**Assignment**
Lines from the beginning of the data below through the one containing "if x == 8 then" are to be printed exactly as they appear.

**Supplied records**
Segment Open

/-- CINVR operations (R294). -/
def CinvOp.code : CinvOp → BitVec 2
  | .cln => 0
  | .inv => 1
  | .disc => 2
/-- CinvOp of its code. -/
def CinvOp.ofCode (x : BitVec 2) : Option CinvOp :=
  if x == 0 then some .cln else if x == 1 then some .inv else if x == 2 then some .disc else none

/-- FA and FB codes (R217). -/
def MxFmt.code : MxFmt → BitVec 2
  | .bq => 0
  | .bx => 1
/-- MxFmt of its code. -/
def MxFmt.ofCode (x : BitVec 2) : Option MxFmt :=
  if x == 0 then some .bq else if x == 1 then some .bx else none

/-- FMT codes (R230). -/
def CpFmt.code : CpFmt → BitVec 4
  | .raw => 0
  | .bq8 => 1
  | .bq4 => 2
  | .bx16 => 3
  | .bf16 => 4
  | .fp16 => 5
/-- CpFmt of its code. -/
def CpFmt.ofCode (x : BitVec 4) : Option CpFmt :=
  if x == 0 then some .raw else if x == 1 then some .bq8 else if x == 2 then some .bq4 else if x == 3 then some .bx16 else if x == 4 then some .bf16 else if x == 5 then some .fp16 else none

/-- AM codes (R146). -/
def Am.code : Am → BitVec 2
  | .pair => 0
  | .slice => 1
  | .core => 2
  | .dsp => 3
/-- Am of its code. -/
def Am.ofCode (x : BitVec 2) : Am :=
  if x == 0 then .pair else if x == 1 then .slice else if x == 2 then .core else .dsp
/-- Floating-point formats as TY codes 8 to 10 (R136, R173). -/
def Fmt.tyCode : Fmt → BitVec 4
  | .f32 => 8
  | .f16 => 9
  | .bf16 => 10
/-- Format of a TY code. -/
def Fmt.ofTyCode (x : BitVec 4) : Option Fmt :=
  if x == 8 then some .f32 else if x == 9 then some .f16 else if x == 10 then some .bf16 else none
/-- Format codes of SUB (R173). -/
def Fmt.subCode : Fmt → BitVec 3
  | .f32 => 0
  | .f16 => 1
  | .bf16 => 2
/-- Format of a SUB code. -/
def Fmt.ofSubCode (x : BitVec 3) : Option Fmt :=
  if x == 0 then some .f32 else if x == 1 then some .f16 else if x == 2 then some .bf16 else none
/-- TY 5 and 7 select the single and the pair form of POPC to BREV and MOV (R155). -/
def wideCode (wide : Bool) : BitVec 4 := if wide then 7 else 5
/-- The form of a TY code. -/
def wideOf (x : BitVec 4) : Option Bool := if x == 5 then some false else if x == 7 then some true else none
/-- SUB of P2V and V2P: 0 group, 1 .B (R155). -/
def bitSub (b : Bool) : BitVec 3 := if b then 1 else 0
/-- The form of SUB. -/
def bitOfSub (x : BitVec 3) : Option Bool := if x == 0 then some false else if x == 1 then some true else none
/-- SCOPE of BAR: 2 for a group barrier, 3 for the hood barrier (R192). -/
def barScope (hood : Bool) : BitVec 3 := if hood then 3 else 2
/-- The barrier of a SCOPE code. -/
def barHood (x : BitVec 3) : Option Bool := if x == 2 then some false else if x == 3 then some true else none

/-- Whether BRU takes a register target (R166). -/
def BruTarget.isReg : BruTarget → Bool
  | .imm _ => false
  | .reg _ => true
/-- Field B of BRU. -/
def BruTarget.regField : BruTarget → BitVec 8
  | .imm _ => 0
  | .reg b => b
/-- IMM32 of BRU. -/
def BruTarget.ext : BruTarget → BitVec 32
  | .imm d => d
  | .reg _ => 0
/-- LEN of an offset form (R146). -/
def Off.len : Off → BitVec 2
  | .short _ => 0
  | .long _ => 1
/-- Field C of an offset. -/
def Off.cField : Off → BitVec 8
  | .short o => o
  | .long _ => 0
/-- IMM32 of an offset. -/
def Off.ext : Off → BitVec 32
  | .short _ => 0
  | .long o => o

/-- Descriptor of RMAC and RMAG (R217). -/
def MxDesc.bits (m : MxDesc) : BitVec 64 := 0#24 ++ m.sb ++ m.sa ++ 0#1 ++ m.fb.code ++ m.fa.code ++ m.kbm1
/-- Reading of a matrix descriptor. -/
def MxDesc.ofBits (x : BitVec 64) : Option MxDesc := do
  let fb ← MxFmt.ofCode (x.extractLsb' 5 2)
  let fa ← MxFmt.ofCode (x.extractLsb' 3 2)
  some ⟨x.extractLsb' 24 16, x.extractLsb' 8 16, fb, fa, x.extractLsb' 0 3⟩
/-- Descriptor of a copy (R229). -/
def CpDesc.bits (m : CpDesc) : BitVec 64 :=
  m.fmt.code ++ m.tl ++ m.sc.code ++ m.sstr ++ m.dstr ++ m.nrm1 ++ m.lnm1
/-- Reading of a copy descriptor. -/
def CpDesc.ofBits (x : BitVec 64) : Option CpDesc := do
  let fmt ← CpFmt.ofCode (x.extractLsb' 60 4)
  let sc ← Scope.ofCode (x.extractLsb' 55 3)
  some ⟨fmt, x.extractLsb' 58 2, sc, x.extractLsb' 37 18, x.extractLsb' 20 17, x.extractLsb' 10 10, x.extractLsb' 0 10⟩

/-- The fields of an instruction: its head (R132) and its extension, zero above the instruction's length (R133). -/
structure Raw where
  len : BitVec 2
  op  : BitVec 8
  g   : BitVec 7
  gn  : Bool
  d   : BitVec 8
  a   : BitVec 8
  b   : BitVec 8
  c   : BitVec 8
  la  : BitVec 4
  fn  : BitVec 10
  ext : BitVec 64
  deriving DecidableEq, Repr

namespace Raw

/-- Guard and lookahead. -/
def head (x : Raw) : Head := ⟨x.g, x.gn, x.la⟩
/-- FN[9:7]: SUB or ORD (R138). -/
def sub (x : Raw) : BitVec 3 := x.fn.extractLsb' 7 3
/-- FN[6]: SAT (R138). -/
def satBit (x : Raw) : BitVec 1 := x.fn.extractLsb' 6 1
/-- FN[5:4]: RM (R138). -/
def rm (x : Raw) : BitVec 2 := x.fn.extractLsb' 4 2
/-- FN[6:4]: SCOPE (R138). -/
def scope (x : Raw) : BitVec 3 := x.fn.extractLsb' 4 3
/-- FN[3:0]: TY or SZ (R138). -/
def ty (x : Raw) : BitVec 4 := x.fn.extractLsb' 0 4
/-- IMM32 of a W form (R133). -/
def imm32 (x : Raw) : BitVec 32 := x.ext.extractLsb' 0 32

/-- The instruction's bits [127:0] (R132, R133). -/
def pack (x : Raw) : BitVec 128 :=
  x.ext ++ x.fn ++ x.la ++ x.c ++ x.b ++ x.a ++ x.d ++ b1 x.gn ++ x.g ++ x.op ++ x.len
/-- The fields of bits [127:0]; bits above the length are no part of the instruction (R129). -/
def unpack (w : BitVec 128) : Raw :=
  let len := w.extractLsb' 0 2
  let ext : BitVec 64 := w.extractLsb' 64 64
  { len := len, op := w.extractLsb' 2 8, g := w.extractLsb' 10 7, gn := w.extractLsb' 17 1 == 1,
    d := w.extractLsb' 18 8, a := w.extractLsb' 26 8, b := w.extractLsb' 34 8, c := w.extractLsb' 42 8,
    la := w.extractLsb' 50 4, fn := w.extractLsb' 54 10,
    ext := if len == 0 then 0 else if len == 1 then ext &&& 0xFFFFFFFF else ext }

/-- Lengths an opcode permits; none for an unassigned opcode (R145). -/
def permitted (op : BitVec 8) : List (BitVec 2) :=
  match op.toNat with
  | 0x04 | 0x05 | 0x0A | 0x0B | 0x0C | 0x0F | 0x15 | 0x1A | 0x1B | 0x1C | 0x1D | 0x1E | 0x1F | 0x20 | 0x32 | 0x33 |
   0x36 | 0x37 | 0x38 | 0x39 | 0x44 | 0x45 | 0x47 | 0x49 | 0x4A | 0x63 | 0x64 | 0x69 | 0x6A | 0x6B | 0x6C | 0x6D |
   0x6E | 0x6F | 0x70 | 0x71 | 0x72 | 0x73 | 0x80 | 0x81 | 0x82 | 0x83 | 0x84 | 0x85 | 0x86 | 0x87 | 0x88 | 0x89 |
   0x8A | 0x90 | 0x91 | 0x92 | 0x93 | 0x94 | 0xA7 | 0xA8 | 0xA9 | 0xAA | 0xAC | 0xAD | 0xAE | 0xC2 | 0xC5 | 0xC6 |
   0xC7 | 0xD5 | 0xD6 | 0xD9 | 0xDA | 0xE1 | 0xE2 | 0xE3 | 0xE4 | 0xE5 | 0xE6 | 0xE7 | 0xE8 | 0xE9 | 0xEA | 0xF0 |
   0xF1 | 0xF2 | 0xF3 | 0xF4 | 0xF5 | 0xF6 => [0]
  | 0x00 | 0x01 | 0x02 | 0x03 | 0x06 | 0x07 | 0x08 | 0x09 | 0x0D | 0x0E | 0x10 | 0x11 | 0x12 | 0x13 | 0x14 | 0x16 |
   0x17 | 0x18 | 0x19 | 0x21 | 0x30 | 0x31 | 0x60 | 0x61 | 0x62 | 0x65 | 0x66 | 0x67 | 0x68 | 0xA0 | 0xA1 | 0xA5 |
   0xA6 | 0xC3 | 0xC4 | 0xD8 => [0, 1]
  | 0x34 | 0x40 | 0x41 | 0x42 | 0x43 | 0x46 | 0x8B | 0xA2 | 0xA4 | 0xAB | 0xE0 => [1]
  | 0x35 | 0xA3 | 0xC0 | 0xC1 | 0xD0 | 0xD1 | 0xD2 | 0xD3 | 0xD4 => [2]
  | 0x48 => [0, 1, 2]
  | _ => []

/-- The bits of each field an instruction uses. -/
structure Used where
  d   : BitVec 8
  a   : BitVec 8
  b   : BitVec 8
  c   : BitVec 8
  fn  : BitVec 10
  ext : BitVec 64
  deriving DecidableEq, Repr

Segment Closed

**Response below**
/-- CINVR operations (R294). -/
def CinvOp.code : CinvOp → BitVec 2
  | .cln => 0
  | .inv => 1
  | .disc => 2
/-- CinvOp of its code. -/
def CinvOp.ofCode (x : BitVec 2) : Option CinvOp :=
  if x == 0 then some .cln else if x == 1 then some .inv else if x == 2 then some .disc else none

/-- FA and FB codes (R217). -/
def MxFmt.code : MxFmt → BitVec 2
  | .bq => 0
  | .bx => 1
/-- MxFmt of its code. -/
def MxFmt.ofCode (x : BitVec 2) : Option MxFmt :=
  if x == 0 then some .bq else if x == 1 then some .bx else none

/-- FMT codes (R230). -/
def CpFmt.code : CpFmt → BitVec 4
  | .raw => 0
  | .bq8 => 1
  | .bq4 => 2
  | .bx16 => 3
  | .bf16 => 4
  | .fp16 => 5
/-- CpFmt of its code. -/
def CpFmt.ofCode (x : BitVec 4) : Option CpFmt :=
  if x == 0 then some .raw else if x == 1 then some .bq8 else if x == 2 then some .bq4 else if x == 3 then some .bx16 else if x == 4 then some .bf16 else if x == 5 then some .fp16 else none

/-- AM codes (R146). -/
def Am.code : Am → BitVec 2
  | .pair => 0
  | .slice => 1
  | .core => 2
  | .dsp => 3
/-- Am of its code. -/
def Am.ofCode (x : BitVec 2) : Am :=
  if x == 0 then .pair else if x == 1 then .slice else if x == 2 then .core else .dsp
/-- Floating-point formats as TY codes 8 to 10 (R136, R173). -/
def Fmt.tyCode : Fmt → BitVec 4
  | .f32 => 8
  | .f16 => 9
  | .bf16 => 10
/-- Format of a TY code. -/
def Fmt.ofTyCode (x : BitVec 4) : Option Fmt :=
  if x == 8 then some .f32 else if x == 9 then some .f16 else if x == 10 then some .bf16 else none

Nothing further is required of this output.